Exercise aim:
Please give back, word for word, each line from the start of the entries through the one in which "payload := e.payload" is found.

Data provided:
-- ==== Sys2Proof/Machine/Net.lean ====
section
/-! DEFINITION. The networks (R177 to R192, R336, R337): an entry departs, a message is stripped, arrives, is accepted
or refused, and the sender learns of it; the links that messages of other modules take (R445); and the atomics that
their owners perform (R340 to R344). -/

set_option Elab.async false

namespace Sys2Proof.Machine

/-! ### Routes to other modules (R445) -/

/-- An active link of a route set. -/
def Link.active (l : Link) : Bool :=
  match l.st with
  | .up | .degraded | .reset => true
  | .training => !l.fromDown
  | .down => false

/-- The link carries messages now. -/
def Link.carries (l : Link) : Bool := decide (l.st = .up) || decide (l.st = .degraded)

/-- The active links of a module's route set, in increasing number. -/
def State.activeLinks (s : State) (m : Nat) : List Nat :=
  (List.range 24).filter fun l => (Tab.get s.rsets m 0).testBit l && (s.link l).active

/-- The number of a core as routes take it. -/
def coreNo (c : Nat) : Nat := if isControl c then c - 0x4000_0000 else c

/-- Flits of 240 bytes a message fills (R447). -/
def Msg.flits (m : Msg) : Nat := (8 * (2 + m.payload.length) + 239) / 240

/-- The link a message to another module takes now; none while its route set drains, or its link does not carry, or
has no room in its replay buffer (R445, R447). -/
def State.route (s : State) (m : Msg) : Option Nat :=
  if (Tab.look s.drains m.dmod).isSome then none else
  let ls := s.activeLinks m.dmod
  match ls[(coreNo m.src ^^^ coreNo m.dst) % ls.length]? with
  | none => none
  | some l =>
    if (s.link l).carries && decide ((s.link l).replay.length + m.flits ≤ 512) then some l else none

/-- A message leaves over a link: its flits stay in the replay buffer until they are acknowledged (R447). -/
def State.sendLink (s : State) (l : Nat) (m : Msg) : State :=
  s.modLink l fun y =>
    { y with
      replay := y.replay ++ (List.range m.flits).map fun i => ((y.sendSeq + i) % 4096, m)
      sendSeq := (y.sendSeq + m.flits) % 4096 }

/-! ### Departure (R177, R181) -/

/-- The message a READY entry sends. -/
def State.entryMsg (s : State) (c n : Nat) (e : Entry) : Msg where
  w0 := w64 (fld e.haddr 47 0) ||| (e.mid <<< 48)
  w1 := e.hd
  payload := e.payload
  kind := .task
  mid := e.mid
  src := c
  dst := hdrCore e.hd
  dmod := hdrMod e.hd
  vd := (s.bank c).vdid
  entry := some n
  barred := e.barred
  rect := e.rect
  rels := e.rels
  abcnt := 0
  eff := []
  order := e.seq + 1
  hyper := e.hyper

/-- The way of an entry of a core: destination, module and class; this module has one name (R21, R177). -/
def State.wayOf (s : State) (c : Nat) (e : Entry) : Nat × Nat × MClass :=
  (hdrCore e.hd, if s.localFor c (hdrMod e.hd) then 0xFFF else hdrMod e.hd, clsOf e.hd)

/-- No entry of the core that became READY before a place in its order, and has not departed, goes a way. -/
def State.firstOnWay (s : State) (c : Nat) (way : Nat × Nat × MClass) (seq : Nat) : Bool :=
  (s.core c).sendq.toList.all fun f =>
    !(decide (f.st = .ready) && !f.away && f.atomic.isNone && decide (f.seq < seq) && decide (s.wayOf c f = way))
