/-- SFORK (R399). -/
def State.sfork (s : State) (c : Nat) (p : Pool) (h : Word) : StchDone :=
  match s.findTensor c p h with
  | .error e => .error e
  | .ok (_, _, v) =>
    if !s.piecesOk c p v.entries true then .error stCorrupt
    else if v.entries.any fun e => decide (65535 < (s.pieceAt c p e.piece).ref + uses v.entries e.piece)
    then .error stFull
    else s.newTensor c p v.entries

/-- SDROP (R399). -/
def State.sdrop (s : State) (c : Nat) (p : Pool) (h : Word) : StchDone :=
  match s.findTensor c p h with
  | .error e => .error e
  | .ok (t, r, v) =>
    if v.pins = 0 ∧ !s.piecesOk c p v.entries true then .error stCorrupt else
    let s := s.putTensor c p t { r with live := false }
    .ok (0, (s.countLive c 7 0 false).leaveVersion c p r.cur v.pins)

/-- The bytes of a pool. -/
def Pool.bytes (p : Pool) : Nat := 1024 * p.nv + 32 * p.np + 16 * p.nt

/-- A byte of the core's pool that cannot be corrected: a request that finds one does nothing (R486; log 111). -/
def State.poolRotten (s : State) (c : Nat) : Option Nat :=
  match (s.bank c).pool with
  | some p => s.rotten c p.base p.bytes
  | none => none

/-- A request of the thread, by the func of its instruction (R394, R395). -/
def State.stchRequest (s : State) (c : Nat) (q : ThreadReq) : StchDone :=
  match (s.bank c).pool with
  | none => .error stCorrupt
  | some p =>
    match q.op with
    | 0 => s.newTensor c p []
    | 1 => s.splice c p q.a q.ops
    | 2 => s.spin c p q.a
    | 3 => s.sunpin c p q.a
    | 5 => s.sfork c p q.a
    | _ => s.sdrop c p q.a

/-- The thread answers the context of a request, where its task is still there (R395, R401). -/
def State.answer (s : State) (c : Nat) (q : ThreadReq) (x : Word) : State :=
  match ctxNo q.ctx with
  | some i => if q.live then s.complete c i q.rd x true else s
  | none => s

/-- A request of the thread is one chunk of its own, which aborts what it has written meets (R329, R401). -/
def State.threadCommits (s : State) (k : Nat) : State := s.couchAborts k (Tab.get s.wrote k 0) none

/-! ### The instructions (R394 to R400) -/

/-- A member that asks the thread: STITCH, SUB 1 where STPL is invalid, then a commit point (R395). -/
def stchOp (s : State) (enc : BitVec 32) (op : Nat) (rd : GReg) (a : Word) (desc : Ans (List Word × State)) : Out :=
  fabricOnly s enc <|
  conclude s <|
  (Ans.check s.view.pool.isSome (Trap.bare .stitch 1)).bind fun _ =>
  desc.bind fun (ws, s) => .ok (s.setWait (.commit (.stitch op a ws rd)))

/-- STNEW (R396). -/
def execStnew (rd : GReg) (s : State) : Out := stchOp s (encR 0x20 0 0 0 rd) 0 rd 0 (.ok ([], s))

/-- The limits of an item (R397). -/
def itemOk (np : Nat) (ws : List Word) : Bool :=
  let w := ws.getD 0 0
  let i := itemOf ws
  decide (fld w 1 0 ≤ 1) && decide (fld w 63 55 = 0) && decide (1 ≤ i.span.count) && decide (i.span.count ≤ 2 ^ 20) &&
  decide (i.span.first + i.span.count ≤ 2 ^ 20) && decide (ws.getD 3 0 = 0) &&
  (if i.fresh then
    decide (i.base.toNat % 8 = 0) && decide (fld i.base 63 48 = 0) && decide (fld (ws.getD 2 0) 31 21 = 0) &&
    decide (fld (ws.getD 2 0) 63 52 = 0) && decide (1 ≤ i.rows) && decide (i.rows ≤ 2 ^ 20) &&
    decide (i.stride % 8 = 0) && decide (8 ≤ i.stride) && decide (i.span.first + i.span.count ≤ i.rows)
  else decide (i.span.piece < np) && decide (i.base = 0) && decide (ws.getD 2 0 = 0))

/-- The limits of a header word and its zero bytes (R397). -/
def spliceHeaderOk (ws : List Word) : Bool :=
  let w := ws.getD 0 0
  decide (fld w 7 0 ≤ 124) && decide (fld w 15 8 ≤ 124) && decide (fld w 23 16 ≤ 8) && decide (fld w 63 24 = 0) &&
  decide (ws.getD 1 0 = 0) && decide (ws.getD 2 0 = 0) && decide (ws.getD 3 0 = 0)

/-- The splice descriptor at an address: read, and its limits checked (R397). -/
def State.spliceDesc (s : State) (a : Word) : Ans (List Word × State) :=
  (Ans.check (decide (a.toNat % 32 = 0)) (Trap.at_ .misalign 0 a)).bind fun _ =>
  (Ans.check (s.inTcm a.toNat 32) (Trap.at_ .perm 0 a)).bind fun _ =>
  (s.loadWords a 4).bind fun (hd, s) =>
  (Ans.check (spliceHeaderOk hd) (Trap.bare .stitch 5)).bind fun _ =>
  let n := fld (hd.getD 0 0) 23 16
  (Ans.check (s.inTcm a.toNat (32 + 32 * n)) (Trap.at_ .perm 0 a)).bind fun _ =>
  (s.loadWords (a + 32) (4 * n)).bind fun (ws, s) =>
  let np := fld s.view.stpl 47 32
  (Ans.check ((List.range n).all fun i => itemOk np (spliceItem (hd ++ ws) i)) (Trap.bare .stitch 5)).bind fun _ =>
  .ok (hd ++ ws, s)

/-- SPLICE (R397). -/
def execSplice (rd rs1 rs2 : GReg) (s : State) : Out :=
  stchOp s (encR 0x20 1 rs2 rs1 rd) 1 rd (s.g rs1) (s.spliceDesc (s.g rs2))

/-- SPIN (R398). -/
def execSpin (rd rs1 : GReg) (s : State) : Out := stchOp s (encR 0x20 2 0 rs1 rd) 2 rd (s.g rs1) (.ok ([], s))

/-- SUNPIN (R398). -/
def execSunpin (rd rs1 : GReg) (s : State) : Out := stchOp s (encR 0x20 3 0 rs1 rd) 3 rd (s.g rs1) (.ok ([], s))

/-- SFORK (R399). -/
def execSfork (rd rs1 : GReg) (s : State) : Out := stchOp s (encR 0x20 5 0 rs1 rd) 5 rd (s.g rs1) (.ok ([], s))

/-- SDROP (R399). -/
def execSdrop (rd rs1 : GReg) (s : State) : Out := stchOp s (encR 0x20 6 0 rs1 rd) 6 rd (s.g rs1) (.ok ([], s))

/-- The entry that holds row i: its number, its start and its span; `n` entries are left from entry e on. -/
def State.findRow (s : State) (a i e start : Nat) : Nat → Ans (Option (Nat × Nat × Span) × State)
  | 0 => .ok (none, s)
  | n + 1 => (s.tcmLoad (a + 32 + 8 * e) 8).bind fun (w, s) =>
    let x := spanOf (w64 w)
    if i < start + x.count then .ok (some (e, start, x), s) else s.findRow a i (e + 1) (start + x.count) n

Answer area:
-- ==== Sys2Proof/Machine/Net.lean ====
section
/-! DEFINITION. The networks (R177 to R192, R336, R337): an entry departs, a message is stripped, arrives, is accepted
or refused, and the sender learns of it; the links that messages of other modules take (R445); and the atomics that
their owners perform (R340 to R344). -/

set_option Elab.async false

namespace Sys2Proof.Machine

/-! ### Routes to other modules (R445) -/

/-- An active link of a route set. -/
def Link.active (l : Link) : Bool :=
  match l.st with
  | .up | .degraded | .reset => true
  | .training => !l.fromDown
  | .down => false

/-- The link carries messages now. -/
def Link.carries (l : Link) : Bool := decide (l.st = .up) || decide (l.st = .degraded)

/-- The active links of a module's route set, in increasing number. -/
def State.activeLinks (s : State) (m : Nat) : List Nat :=
  (List.range 24).filter fun l => (Tab.get s.rsets m 0).testBit l && (s.link l).active

/-- The number of a core as routes take it. -/
def coreNo (c : Nat) : Nat := if isControl c then c - 0x4000_0000 else c

/-- Flits of 240 bytes a message fills (R447). -/
def Msg.flits (m : Msg) : Nat := (8 * (2 + m.payload.length) + 239) / 240

/-- The link a message to another module takes now; none while its route set drains, or its link does not carry, or
has no room in its replay buffer (R445, R447). -/
def State.route (s : State) (m : Msg) : Option Nat :=
  if (Tab.look s.drains m.dmod).isSome then none else
  let ls := s.activeLinks m.dmod
  match ls[(coreNo m.src ^^^ coreNo m.dst) % ls.length]? with
  | none => none
  | some l =>
    if (s.link l).carries && decide ((s.link l).replay.length + m.flits ≤ 512) then some l else none

/-- A message leaves over a link: its flits stay in the replay buffer until they are acknowledged (R447). -/
def State.sendLink (s : State) (l : Nat) (m : Msg) : State :=
  s.modLink l fun y =>
    { y with
      replay := y.replay ++ (List.range m.flits).map fun i => ((y.sendSeq + i) % 4096, m)
      sendSeq := (y.sendSeq + m.flits) % 4096 }

/-! ### Departure (R177, R181) -/

/-- The message a READY entry sends. -/
def State.entryMsg (s : State) (c n : Nat) (e : Entry) : Msg where
  w0 := w64 (fld e.haddr 47 0) ||| (e.mid <<< 48)
  w1 := e.hd
  payload := e.payload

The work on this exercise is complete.